## Goal of the exercise
The lines from the start of the records below through the line containing "theorem core_setCore (s" are to be copied exactly, both ends included, with nothing added.
+---+
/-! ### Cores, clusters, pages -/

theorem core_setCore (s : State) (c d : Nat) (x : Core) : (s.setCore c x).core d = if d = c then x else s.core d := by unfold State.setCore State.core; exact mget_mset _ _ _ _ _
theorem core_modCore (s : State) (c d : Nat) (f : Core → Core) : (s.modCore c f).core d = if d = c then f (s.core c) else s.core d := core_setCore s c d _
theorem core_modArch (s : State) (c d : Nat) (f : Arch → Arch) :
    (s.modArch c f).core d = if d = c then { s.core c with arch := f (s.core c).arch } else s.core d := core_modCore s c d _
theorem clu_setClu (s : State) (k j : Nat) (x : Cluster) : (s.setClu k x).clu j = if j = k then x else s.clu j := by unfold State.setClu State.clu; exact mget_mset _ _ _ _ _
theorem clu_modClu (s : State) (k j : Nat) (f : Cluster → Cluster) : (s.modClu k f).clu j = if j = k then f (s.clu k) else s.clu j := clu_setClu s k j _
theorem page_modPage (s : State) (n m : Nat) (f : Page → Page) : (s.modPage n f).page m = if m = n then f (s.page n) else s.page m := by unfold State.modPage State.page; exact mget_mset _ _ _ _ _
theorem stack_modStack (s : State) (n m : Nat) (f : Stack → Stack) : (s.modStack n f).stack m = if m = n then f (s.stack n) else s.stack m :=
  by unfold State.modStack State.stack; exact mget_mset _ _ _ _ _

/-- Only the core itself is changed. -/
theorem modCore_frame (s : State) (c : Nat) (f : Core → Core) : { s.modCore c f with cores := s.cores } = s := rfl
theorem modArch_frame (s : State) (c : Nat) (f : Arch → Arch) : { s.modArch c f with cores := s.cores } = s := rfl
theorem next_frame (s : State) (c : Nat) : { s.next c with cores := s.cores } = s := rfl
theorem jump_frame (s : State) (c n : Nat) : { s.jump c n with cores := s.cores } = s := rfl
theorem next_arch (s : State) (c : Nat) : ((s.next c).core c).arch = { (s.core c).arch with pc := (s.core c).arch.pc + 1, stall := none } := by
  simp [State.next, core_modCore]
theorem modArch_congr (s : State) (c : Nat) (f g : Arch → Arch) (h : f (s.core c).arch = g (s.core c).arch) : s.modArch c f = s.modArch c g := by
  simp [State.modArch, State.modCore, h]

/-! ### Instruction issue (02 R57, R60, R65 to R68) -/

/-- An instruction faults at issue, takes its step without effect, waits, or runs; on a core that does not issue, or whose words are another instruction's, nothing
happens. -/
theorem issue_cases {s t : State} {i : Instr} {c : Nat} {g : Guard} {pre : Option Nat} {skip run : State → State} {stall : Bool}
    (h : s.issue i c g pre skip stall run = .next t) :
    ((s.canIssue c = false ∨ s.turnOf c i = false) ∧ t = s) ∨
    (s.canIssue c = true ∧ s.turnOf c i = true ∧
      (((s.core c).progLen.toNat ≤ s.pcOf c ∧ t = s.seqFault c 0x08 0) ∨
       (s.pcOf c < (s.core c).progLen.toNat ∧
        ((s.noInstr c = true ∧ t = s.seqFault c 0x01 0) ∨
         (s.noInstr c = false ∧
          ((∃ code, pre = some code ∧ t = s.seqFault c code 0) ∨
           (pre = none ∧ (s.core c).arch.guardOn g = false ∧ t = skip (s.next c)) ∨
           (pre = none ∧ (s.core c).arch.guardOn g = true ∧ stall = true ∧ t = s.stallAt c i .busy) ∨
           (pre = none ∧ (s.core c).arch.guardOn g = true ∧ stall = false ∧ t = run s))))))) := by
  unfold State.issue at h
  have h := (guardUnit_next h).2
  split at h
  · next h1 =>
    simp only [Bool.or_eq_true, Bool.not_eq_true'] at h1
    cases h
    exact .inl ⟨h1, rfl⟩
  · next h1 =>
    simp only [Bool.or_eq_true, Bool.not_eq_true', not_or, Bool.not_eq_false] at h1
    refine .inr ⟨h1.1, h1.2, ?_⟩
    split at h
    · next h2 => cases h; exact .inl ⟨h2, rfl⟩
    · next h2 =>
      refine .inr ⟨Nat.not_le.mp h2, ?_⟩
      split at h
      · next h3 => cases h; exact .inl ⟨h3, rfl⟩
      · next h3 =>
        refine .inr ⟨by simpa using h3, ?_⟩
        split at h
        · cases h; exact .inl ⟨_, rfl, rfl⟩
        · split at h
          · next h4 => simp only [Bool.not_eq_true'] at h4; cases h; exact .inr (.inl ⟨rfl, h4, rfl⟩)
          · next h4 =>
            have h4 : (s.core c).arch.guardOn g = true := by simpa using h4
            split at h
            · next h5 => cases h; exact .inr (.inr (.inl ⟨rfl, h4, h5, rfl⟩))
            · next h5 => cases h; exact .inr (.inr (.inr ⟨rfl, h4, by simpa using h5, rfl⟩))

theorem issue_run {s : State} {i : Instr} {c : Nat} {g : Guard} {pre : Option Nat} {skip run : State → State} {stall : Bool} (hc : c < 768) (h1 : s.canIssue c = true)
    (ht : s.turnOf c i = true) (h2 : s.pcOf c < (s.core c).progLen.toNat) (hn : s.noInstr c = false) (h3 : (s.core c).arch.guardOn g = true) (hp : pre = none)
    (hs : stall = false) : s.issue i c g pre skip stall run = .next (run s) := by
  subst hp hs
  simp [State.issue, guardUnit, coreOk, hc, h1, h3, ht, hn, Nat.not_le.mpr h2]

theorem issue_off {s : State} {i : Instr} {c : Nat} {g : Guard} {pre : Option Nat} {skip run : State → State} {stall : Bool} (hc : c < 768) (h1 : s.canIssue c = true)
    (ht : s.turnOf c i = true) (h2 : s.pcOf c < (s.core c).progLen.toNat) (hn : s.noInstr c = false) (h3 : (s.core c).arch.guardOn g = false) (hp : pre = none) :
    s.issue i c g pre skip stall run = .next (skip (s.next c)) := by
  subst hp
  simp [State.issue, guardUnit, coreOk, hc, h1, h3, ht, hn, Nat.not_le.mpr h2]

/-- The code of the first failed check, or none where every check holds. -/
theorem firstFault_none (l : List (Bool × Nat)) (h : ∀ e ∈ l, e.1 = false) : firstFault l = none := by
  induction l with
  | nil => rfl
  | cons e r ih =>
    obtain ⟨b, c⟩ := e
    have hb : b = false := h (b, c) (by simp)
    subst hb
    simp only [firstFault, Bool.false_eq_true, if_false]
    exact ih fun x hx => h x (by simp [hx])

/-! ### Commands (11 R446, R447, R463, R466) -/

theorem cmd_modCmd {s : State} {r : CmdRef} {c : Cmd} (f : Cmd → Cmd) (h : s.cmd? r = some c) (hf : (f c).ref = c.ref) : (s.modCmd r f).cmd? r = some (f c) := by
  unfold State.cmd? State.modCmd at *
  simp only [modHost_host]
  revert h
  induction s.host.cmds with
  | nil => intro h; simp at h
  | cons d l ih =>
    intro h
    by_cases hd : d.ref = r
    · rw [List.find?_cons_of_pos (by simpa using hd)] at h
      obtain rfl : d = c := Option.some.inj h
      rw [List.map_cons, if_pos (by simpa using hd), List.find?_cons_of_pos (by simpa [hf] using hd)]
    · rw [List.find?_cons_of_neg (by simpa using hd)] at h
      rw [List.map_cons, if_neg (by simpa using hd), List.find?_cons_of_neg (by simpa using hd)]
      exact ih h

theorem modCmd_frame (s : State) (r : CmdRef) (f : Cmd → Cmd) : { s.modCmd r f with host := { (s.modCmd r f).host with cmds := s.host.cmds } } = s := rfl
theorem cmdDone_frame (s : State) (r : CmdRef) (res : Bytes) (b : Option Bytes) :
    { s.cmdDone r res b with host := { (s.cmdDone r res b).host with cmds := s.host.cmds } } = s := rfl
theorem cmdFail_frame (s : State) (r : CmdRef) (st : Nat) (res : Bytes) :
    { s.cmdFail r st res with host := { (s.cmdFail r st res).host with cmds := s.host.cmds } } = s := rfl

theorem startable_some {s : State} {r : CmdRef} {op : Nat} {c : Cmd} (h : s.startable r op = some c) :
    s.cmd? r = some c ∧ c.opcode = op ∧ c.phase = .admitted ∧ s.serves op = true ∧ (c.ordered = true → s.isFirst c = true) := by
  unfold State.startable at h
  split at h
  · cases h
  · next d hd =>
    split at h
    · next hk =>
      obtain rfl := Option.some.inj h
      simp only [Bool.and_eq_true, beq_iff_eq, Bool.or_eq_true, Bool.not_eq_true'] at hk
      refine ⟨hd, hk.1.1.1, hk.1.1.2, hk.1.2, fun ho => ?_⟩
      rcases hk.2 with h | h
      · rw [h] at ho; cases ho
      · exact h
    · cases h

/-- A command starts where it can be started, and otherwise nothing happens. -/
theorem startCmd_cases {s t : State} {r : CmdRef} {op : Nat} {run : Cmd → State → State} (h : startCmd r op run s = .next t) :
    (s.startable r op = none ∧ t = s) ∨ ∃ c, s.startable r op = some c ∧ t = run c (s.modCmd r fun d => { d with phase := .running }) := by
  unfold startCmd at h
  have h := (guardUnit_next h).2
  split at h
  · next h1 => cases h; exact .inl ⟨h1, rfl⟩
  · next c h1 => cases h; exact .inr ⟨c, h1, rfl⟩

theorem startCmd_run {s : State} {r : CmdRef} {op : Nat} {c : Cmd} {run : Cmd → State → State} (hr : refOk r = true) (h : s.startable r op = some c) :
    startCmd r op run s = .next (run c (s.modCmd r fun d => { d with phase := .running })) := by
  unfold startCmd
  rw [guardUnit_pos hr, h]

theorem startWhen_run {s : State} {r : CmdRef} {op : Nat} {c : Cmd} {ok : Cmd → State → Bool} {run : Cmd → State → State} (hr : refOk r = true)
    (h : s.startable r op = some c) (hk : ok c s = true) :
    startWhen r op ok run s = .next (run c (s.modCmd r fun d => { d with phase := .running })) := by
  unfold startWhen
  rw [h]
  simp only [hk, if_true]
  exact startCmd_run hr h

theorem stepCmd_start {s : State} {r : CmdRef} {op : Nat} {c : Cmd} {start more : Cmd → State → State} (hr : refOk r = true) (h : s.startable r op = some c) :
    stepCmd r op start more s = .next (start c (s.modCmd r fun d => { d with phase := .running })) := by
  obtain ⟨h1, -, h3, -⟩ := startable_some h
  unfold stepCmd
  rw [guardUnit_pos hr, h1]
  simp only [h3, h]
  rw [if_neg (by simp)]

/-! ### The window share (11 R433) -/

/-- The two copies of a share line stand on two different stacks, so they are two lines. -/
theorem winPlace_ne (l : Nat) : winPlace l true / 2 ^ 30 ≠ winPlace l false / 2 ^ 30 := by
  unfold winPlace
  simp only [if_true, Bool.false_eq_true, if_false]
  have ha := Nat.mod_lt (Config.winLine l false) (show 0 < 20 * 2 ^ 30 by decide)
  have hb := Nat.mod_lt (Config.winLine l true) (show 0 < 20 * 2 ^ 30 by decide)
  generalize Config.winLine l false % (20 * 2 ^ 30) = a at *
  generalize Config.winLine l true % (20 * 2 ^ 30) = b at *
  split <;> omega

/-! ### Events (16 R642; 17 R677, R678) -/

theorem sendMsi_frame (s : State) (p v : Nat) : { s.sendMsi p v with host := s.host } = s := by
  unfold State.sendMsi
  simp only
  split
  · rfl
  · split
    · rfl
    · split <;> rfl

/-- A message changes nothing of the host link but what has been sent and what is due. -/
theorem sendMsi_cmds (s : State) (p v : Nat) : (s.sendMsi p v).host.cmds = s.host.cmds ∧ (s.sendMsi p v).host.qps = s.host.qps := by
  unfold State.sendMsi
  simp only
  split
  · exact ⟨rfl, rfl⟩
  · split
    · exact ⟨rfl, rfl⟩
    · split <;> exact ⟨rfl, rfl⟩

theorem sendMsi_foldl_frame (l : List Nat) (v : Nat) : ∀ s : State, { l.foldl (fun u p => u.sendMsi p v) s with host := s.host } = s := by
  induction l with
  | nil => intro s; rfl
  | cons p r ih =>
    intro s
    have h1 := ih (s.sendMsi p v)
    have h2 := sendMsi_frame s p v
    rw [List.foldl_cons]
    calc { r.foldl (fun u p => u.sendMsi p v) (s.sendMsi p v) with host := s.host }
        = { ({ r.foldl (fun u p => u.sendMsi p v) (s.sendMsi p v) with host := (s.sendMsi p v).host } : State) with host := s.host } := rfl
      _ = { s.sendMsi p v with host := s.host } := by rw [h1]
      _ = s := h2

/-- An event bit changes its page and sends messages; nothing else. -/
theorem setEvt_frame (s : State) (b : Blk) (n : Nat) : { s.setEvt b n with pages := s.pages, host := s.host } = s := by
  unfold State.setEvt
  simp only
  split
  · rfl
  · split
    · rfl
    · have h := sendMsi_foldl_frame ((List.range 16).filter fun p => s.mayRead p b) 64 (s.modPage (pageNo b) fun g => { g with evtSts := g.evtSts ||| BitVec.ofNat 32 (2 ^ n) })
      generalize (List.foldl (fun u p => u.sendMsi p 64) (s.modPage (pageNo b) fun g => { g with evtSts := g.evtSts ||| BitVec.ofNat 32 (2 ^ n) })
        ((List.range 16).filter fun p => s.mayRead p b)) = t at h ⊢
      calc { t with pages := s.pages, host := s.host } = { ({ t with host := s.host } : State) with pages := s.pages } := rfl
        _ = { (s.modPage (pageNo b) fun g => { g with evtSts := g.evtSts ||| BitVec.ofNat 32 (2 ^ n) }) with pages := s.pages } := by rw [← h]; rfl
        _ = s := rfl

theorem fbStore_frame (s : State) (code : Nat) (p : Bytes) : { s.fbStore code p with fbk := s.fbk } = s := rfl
+---+
## Output of the exercise
/-! ### Cores, clusters, pages -/

theorem core_setCore (s : State) (c d : Nat) (x : Core) : (s.setCore c x).core d = if d = c then x else s.core d := by unfold State.setCore State.core; exact mget_mset _ _ _ _ _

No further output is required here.